The British National Party doubled the number of its councillors in the local elections, making gains in east London where it became the second biggest party in Barking and Dagenham.

The far-right party had targeted its hardline anti-immigration message at disaffected working-class Labour voters in a drive to increase its tally of 20 out of the 22,000 council seats. In Barking and Dagenham the BNP seized 11 of the 13 seats it contested, with one ward still to declare.

Turnout rose dramatically to 38 per cent in the borough, up from its usual 22 per cent.

Liam Smith, the local Labour agent, said: ‘It seems as if the BNP have become a mainstream party all of a sudden.”
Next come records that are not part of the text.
/-- Restart of an instruction fetch (60_exceptions.md R490, R488, R469). No fetch and no vector read has a second cycle, so
bit 5 contradicts such a record (R488, U15; log 24). -/
def restartFetch (r : StatusRecord) (s : State) : Host.Outcome State Fault Refusal :=
  let slot := r.state.getLsbD 2
  if r.state.getLsbD 5 || !slot && !r.state.getLsbD 0 && r.pc != r.addr + 2#32 then .refused .inconsistentRecord
  else if r.addr.getLsbD 0 then .fault (.oddTarget r.addr)
  else if r.pc.getLsbD 0 then .fault (.oddTarget r.pc)
  else .next (setRestart r r.addr { next := if slot then r.addr + 2#32 else r.pc, cycle := none }
    (if r.state.getLsbD 1 then some r.data else none) s)

/-- Restart of a data cycle of a word with memory form `m` (60_exceptions.md R490, R491, R488; log 24). The word's own address
is not in the record: PC as an operand is computed from the PC field (R490 (3)). For a delay-slot word, where that field is
the branch target (R482 (d)) and R490 (3) names case (c) only, PC reads as the target. DESIGN CHOICE, unsafe: log 46. -/
def restartData (m : MemoryForm) (r : StatusRecord) (s : State) : Host.Outcome State Fault Refusal :=
  let inl := m.md && m.reg == 15#4 && !r.state.getLsbD 1
  let next := if r.state.getLsbD 2 then r.pc
    else r.pc - (if inl then BitVec.ofNat 32 (inlineStep m.bytes) else 0#32)
  if r.state.getLsbD 5 && !crosses r.addr m.unit then .refused .inconsistentRecord
  else if r.pc.getLsbD 0 then .fault (.oddTarget r.pc)
  else .next (setRestart r (next - 2#32)
    { next := next
      cycle := some { instr := r.instr, addr := r.addr, data := r.data, second := r.state.getLsbD 5 } }
    (if r.state.getLsbD 1 then some r.addr else none) s)

/-- What a record makes the CPU do next (60_exceptions.md R490). `form` is the memory form of the instruction field. -/
def restart (form : Option MemoryForm) (r : StatusRecord) (s : State) : Host.Outcome State Fault Refusal :=
  if r.state.getLsbD 3 && !r.state.getLsbD 2 then .refused .inconsistentRecord
  else if r.state.getLsbD 4 then
    match form with
    | none => .refused .inconsistentRecord
    | some m => restartData m r s
  else restartFetch r s

/-- The flag and mode effects of RBF (45_jump_branch.md R431). -/
def restoreMode (r : StatusRecord) (s : State) : State :=
  { s with
    mode := if s.flags.u then .user else s.mode
    flags := { s.flags with x := r.state.getLsbD 6, u := r.state.getLsbD 7 } }

end Sys2Proof.Machine
end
As votes were being counted, he criticised Margaret Hodge, the local MP and employment minister, for giving the far-right party “the oxygen of publicity” when she said white, working-class voters in the area were no longer ashamed to vote for the BNP

Mr Smith said: “Since she said that eight out of 10 families might vote BNP, we have never seen so many reporters and cameramen around here. She has raised their profile and put them in the limelight. We have had people saying they are considering voting BNP because they feel that once the Labour minister says something, it must be right.”

The BNP won 17 per cent of the vote in Barking at the general election but previously had no councillors in the borough.

The Conservatives failed to put up candidates in some wards but the BNP targeted traditional working-class Labour voters who were angry over a lack of housing in the area.

The BNP was fielding 357 candidates, focusing also parts of the West Midlands and northern boroughts, where it made gains in boroughs with significant Asian populations.

It won a seat in Burnley and now holds seven seats, while it gained two more seats in Kirklees, West Yorkshire, and a first seat in Leeds. But the party lost seats in Bradford and Calderdale.